Pack up the Ice cores and get ready to party: the continuing tradition of antarctic entertainment

May 2, 2003

The garage has become a hive of activity, writes Nathan Keen.

All the snow blowers, Caterpillars and SkiDoos are gone. Carpenters are fashioning a stage from food boxes and spare shuttering plywood. A palaeontologist is hanging painted bed sheets to cover the tool boards on the walls, and a glaciologist is attaching coloured lights to a lifting beam. As ever, we are working with minimal supplies and the most inventive of people.

We are preparing for Folk Night. This is a one of the great traditions of base life at Rothera, the British Antarctic Survey's largest station, sited on the western edge of the Antarctic Peninsula. It is a night to celebrate the end of the summer season, when all the deep-field parties return to base after weeks living in tents on spartan rations.

This is the time to finally relax, and release is provided in a free-for-all of stage-based entertainment. For weeks, people have been practising songs, learning to play drums, writing poetry or conjuring up the most evil of comedy routines. Every member of the base has been involved in some capacity, from beakers (scientists - so called from The Muppet Show ) playing guitars to meteorologists dressing as coal miners and engineers as drag queens.

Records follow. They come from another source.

@[simp] theorem Dev.setFn_rst (d : Dev) (f : Nat) (x : FnRegs) : (d.setFn f x).rst = d.rst := rfl
@[simp] theorem Dev.setFn_glob (d : Dev) (f : Nat) (x : FnRegs) : (d.setFn f x).glob = d.glob := rfl
@[simp] theorem Dev.setFn_sys (d : Dev) (f : Nat) (x : FnRegs) : (d.setFn f x).sys = d.sys := rfl
@[simp] theorem Dev.setFn_link (d : Dev) (f : Nat) (x : FnRegs) : (d.setFn f x).link = d.link := rfl
@[simp] theorem Dev.setFn_serve (d : Dev) (f : Nat) (x : FnRegs) : (d.setFn f x).serve = d.serve := rfl
@[simp] theorem Dev.setFn_array (d : Dev) (f : Nat) (x : FnRegs) : (d.setFn f x).array = d.array := rfl
@[simp] theorem Dev.setFn_engine (d : Dev) (f : Nat) (x : FnRegs) : (d.setFn f x).engine = d.engine := rfl
@[simp] theorem Dev.setFn_stack (d : Dev) (f : Nat) (x : FnRegs) : (d.setFn f x).stack = d.stack := rfl
@[simp] theorem Dev.setFn_power (d : Dev) (f : Nat) (x : FnRegs) : (d.setFn f x).power = d.power := rfl
@[simp] theorem Dev.setFn_part (d : Dev) (f : Nat) (x : FnRegs) : (d.setFn f x).part = d.part := rfl
@[simp] theorem Dev.setFn_ledger (d : Dev) (f : Nat) (x : FnRegs) : (d.setFn f x).ledger = d.ledger := rfl
@[simp] theorem Dev.setFn_sec (d : Dev) (f : Nat) (x : FnRegs) : (d.setFn f x).sec = d.sec := rfl
@[simp] theorem Dev.setFn_obs (d : Dev) (f : Nat) (x : FnRegs) : (d.setFn f x).obs = d.obs := rfl
@[simp] theorem Dev.setFn_fresh (d : Dev) (f : Nat) (x : FnRegs) : (d.setFn f x).fresh = d.fresh := rfl

@[simp] theorem Dev.setPcs_rst (d : Dev) (n : Nat) (x : PcState) : (d.setPcs n x).rst = d.rst := rfl
@[simp] theorem Dev.setPcs_glob (d : Dev) (n : Nat) (x : PcState) : (d.setPcs n x).glob = d.glob := rfl
@[simp] theorem Dev.setPcs_sys (d : Dev) (n : Nat) (x : PcState) : (d.setPcs n x).sys = d.sys := rfl
@[simp] theorem Dev.setPcs_link (d : Dev) (n : Nat) (x : PcState) : (d.setPcs n x).link = d.link := rfl
@[simp] theorem Dev.setPcs_host (d : Dev) (n : Nat) (x : PcState) : (d.setPcs n x).host = d.host := rfl
@[simp] theorem Dev.setPcs_serve (d : Dev) (n : Nat) (x : PcState) : (d.setPcs n x).serve = d.serve := rfl
@[simp] theorem Dev.setPcs_array (d : Dev) (n : Nat) (x : PcState) : (d.setPcs n x).array = d.array := rfl
@[simp] theorem Dev.setPcs_engine (d : Dev) (n : Nat) (x : PcState) : (d.setPcs n x).engine = d.engine := rfl
@[simp] theorem Dev.setPcs_power (d : Dev) (n : Nat) (x : PcState) : (d.setPcs n x).power = d.power := rfl
@[simp] theorem Dev.setPcs_part (d : Dev) (n : Nat) (x : PcState) : (d.setPcs n x).part = d.part := rfl
@[simp] theorem Dev.setPcs_ledger (d : Dev) (n : Nat) (x : PcState) : (d.setPcs n x).ledger = d.ledger := rfl
@[simp] theorem Dev.setPcs_sec (d : Dev) (n : Nat) (x : PcState) : (d.setPcs n x).sec = d.sec := rfl
@[simp] theorem Dev.setPcs_obs (d : Dev) (n : Nat) (x : PcState) : (d.setPcs n x).obs = d.obs := rfl
@[simp] theorem Dev.setPcs_fresh (d : Dev) (n : Nat) (x : PcState) : (d.setPcs n x).fresh = d.fresh := rfl

@[simp] theorem Dev.setReplica_rst (d : Dev) (p : Nat) (x : Replica) : (d.setReplica p x).rst = d.rst := rfl
@[simp] theorem Dev.setReplica_glob (d : Dev) (p : Nat) (x : Replica) : (d.setReplica p x).glob = d.glob := rfl
@[simp] theorem Dev.setReplica_sys (d : Dev) (p : Nat) (x : Replica) : (d.setReplica p x).sys = d.sys := rfl
@[simp] theorem Dev.setReplica_link (d : Dev) (p : Nat) (x : Replica) : (d.setReplica p x).link = d.link := rfl
@[simp] theorem Dev.setReplica_host (d : Dev) (p : Nat) (x : Replica) : (d.setReplica p x).host = d.host := rfl
@[simp] theorem Dev.setReplica_serve (d : Dev) (p : Nat) (x : Replica) : (d.setReplica p x).serve = d.serve := rfl
@[simp] theorem Dev.setReplica_array (d : Dev) (p : Nat) (x : Replica) : (d.setReplica p x).array = d.array := rfl
@[simp] theorem Dev.setReplica_engine (d : Dev) (p : Nat) (x : Replica) : (d.setReplica p x).engine = d.engine := rfl
@[simp] theorem Dev.setReplica_power (d : Dev) (p : Nat) (x : Replica) : (d.setReplica p x).power = d.power := rfl
@[simp] theorem Dev.setReplica_part (d : Dev) (p : Nat) (x : Replica) : (d.setReplica p x).part = d.part := rfl
@[simp] theorem Dev.setReplica_ledger (d : Dev) (p : Nat) (x : Replica) : (d.setReplica p x).ledger = d.ledger := rfl
@[simp] theorem Dev.setReplica_sec (d : Dev) (p : Nat) (x : Replica) : (d.setReplica p x).sec = d.sec := rfl
@[simp] theorem Dev.setReplica_obs (d : Dev) (p : Nat) (x : Replica) : (d.setReplica p x).obs = d.obs := rfl
@[simp] theorem Dev.setReplica_fresh (d : Dev) (p : Nat) (x : Replica) : (d.setReplica p x).fresh = d.fresh := rfl

@[simp] theorem Dev.setBank_rst (d : Dev) (p b : Nat) (x : BankInfo) : (d.setBank p b x).rst = d.rst := rfl
@[simp] theorem Dev.setBank_glob (d : Dev) (p b : Nat) (x : BankInfo) : (d.setBank p b x).glob = d.glob := rfl
@[simp] theorem Dev.setBank_sys (d : Dev) (p b : Nat) (x : BankInfo) : (d.setBank p b x).sys = d.sys := rfl
@[simp] theorem Dev.setBank_link (d : Dev) (p b : Nat) (x : BankInfo) : (d.setBank p b x).link = d.link := rfl
@[simp] theorem Dev.setBank_host (d : Dev) (p b : Nat) (x : BankInfo) : (d.setBank p b x).host = d.host := rfl
@[simp] theorem Dev.setBank_serve (d : Dev) (p b : Nat) (x : BankInfo) : (d.setBank p b x).serve = d.serve := rfl
@[simp] theorem Dev.setBank_array (d : Dev) (p b : Nat) (x : BankInfo) : (d.setBank p b x).array = d.array := rfl
@[simp] theorem Dev.setBank_engine (d : Dev) (p b : Nat) (x : BankInfo) : (d.setBank p b x).engine = d.engine := rfl
@[simp] theorem Dev.setBank_power (d : Dev) (p b : Nat) (x : BankInfo) : (d.setBank p b x).power = d.power := rfl
@[simp] theorem Dev.setBank_part (d : Dev) (p b : Nat) (x : BankInfo) : (d.setBank p b x).part = d.part := rfl
@[simp] theorem Dev.setBank_ledger (d : Dev) (p b : Nat) (x : BankInfo) : (d.setBank p b x).ledger = d.ledger := rfl
@[simp] theorem Dev.setBank_sec (d : Dev) (p b : Nat) (x : BankInfo) : (d.setBank p b x).sec = d.sec := rfl
@[simp] theorem Dev.setBank_obs (d : Dev) (p b : Nat) (x : BankInfo) : (d.setBank p b x).obs = d.obs := rfl
@[simp] theorem Dev.setBank_fresh (d : Dev) (p b : Nat) (x : BankInfo) : (d.setBank p b x).fresh = d.fresh := rfl

@[simp] theorem Dev.setLoad_rst (d : Dev) (p : Nat) (x : Option ShardLoad) : (d.setLoad p x).rst = d.rst := rfl
@[simp] theorem Dev.setLoad_glob (d : Dev) (p : Nat) (x : Option ShardLoad) : (d.setLoad p x).glob = d.glob := rfl
@[simp] theorem Dev.setLoad_sys (d : Dev) (p : Nat) (x : Option ShardLoad) : (d.setLoad p x).sys = d.sys := rfl
@[simp] theorem Dev.setLoad_link (d : Dev) (p : Nat) (x : Option ShardLoad) : (d.setLoad p x).link = d.link := rfl
@[simp] theorem Dev.setLoad_host (d : Dev) (p : Nat) (x : Option ShardLoad) : (d.setLoad p x).host = d.host := rfl
@[simp] theorem Dev.setLoad_serve (d : Dev) (p : Nat) (x : Option ShardLoad) : (d.setLoad p x).serve = d.serve := rfl
@[simp] theorem Dev.setLoad_array (d : Dev) (p : Nat) (x : Option ShardLoad) : (d.setLoad p x).array = d.array := rfl
@[simp] theorem Dev.setLoad_engine (d : Dev) (p : Nat) (x : Option ShardLoad) : (d.setLoad p x).engine = d.engine := rfl
@[simp] theorem Dev.setLoad_power (d : Dev) (p : Nat) (x : Option ShardLoad) : (d.setLoad p x).power = d.power := rfl
@[simp] theorem Dev.setLoad_part (d : Dev) (p : Nat) (x : Option ShardLoad) : (d.setLoad p x).part = d.part := rfl
@[simp] theorem Dev.setLoad_ledger (d : Dev) (p : Nat) (x : Option ShardLoad) : (d.setLoad p x).ledger = d.ledger := rfl
@[simp] theorem Dev.setLoad_sec (d : Dev) (p : Nat) (x : Option ShardLoad) : (d.setLoad p x).sec = d.sec := rfl
@[simp] theorem Dev.setLoad_obs (d : Dev) (p : Nat) (x : Option ShardLoad) : (d.setLoad p x).obs = d.obs := rfl
@[simp] theorem Dev.setLoad_fresh (d : Dev) (p : Nat) (x : Option ShardLoad) : (d.setLoad p x).fresh = d.fresh := rfl

@[simp] theorem Dev.setCommitting_rst (d : Dev) (p : Nat) (x : Option (BitVec 2)) : (d.setCommitting p x).rst = d.rst := rfl
@[simp] theorem Dev.setCommitting_glob (d : Dev) (p : Nat) (x : Option (BitVec 2)) : (d.setCommitting p x).glob = d.glob := rfl
@[simp] theorem Dev.setCommitting_sys (d : Dev) (p : Nat) (x : Option (BitVec 2)) : (d.setCommitting p x).sys = d.sys := rfl
@[simp] theorem Dev.setCommitting_link (d : Dev) (p : Nat) (x : Option (BitVec 2)) : (d.setCommitting p x).link = d.link := rfl
@[simp] theorem Dev.setCommitting_host (d : Dev) (p : Nat) (x : Option (BitVec 2)) : (d.setCommitting p x).host = d.host := rfl
@[simp] theorem Dev.setCommitting_serve (d : Dev) (p : Nat) (x : Option (BitVec 2)) : (d.setCommitting p x).serve = d.serve := rfl
@[simp] theorem Dev.setCommitting_array (d : Dev) (p : Nat) (x : Option (BitVec 2)) : (d.setCommitting p x).array = d.array := rfl
@[simp] theorem Dev.setCommitting_engine (d : Dev) (p : Nat) (x : Option (BitVec 2)) : (d.setCommitting p x).engine = d.engine := rfl
@[simp] theorem Dev.setCommitting_power (d : Dev) (p : Nat) (x : Option (BitVec 2)) : (d.setCommitting p x).power = d.power := rfl
@[simp] theorem Dev.setCommitting_part (d : Dev) (p : Nat) (x : Option (BitVec 2)) : (d.setCommitting p x).part = d.part := rfl
@[simp] theorem Dev.setCommitting_ledger (d : Dev) (p : Nat) (x : Option (BitVec 2)) : (d.setCommitting p x).ledger = d.ledger := rfl
@[simp] theorem Dev.setCommitting_sec (d : Dev) (p : Nat) (x : Option (BitVec 2)) : (d.setCommitting p x).sec = d.sec := rfl
@[simp] theorem Dev.setCommitting_obs (d : Dev) (p : Nat) (x : Option (BitVec 2)) : (d.setCommitting p x).obs = d.obs := rfl
@[simp] theorem Dev.setCommitting_fresh (d : Dev) (p : Nat) (x : Option (BitVec 2)) : (d.setCommitting p x).fresh = d.fresh := rfl

@[simp] theorem Dev.setPartAcc_rst (d : Dev) (p : Nat) (x : PartEntry) : (d.setPartAcc p x).rst = d.rst := rfl
@[simp] theorem Dev.setPartAcc_glob (d : Dev) (p : Nat) (x : PartEntry) : (d.setPartAcc p x).glob = d.glob := rfl
@[simp] theorem Dev.setPartAcc_sys (d : Dev) (p : Nat) (x : PartEntry) : (d.setPartAcc p x).sys = d.sys := rfl
@[simp] theorem Dev.setPartAcc_link (d : Dev) (p : Nat) (x : PartEntry) : (d.setPartAcc p x).link = d.link := rfl
@[simp] theorem Dev.setPartAcc_host (d : Dev) (p : Nat) (x : PartEntry) : (d.setPartAcc p x).host = d.host := rfl
@[simp] theorem Dev.setPartAcc_serve (d : Dev) (p : Nat) (x : PartEntry) : (d.setPartAcc p x).serve = d.serve := rfl
@[simp] theorem Dev.setPartAcc_array (d : Dev) (p : Nat) (x : PartEntry) : (d.setPartAcc p x).array = d.array := rfl
@[simp] theorem Dev.setPartAcc_engine (d : Dev) (p : Nat) (x : PartEntry) : (d.setPartAcc p x).engine = d.engine := rfl
@[simp] theorem Dev.setPartAcc_stack (d : Dev) (p : Nat) (x : PartEntry) : (d.setPartAcc p x).stack = d.stack := rfl
@[simp] theorem Dev.setPartAcc_power (d : Dev) (p : Nat) (x : PartEntry) : (d.setPartAcc p x).power = d.power := rfl
@[simp] theorem Dev.setPartAcc_ledger (d : Dev) (p : Nat) (x : PartEntry) : (d.setPartAcc p x).ledger = d.ledger := rfl
@[simp] theorem Dev.setPartAcc_sec (d : Dev) (p : Nat) (x : PartEntry) : (d.setPartAcc p x).sec = d.sec := rfl
@[simp] theorem Dev.setPartAcc_obs (d : Dev) (p : Nat) (x : PartEntry) : (d.setPartAcc p x).obs = d.obs := rfl
@[simp] theorem Dev.setPartAcc_fresh (d : Dev) (p : Nat) (x : PartEntry) : (d.setPartAcc p x).fresh = d.fresh := rfl

@[simp] theorem Dev.setPart_rst (d : Dev) (p : Nat) (x : PartEntry) : (d.setPart p x).rst = d.rst := rfl
@[simp] theorem Dev.setPart_glob (d : Dev) (p : Nat) (x : PartEntry) : (d.setPart p x).glob = d.glob := rfl
@[simp] theorem Dev.setPart_sys (d : Dev) (p : Nat) (x : PartEntry) : (d.setPart p x).sys = d.sys := rfl
@[simp] theorem Dev.setPart_link (d : Dev) (p : Nat) (x : PartEntry) : (d.setPart p x).link = d.link := rfl
@[simp] theorem Dev.setPart_host (d : Dev) (p : Nat) (x : PartEntry) : (d.setPart p x).host = d.host := rfl
@[simp] theorem Dev.setPart_serve (d : Dev) (p : Nat) (x : PartEntry) : (d.setPart p x).serve = d.serve := rfl
@[simp] theorem Dev.setPart_array (d : Dev) (p : Nat) (x : PartEntry) : (d.setPart p x).array = d.array := rfl
@[simp] theorem Dev.setPart_engine (d : Dev) (p : Nat) (x : PartEntry) : (d.setPart p x).engine = d.engine := rfl
@[simp] theorem Dev.setPart_stack (d : Dev) (p : Nat) (x : PartEntry) : (d.setPart p x).stack = d.stack := rfl
@[simp] theorem Dev.setPart_power (d : Dev) (p : Nat) (x : PartEntry) : (d.setPart p x).power = d.power := rfl
@[simp] theorem Dev.setPart_ledger (d : Dev) (p : Nat) (x : PartEntry) : (d.setPart p x).ledger = d.ledger := rfl
@[simp] theorem Dev.setPart_sec (d : Dev) (p : Nat) (x : PartEntry) : (d.setPart p x).sec = d.sec := rfl
@[simp] theorem Dev.setPart_obs (d : Dev) (p : Nat) (x : PartEntry) : (d.setPart p x).obs = d.obs := rfl
@[simp] theorem Dev.setPart_fresh (d : Dev) (p : Nat) (x : PartEntry) : (d.setPart p x).fresh = d.fresh := rfl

Folk Night may be unusual, but it is not an isolated event. There have been various attempts at organised entertainment since I have been going south.

A notable one was Through The "Pit Room" Keyhole - a day of intrusive filming followed by a contrived panel game that ridiculed members of staff in the cause of morale-boosting entertainment. Another memorable instance featured an excitable radio officer who became convinced that he was James Bond. He recruited a camerawoman to record an adventure involving every person in the base for a film in which he battled evil forces to win the girl and save the Antarctic from being melted by a death ray.

Rothera, a large base with its long summer season, tends to stage the most lavish events, but other bases get in on the act, too. Halley is sited much further south on an ice shelf and has only a six-week season. In temperatures that freeze skin in minutes, every available hour is used for work. So we try to lift morale during the five-week voyage to the base and on the return journey.

From playing a central role in many of these events, I have found that ordinary people from every walk of life can become close friends and reach far into their personalities to provide merriment and escape. It may not be the formal theatre of Scott's day, but in this age of television, we have to perhaps dig deeper to make our entertainment. The Antarctic brings many things to the brave traveller, but the most unexpected is this desire to be part of something bigger and to escape the inhibitions of modern life.

Nathan Keen, facilities manager at Halley, has spent almost two years in the Antarctic since 1999. He acts as a part-time entertainment coordinator and once performed the Sex Pistols' Pretty Vacant in full bondage kit.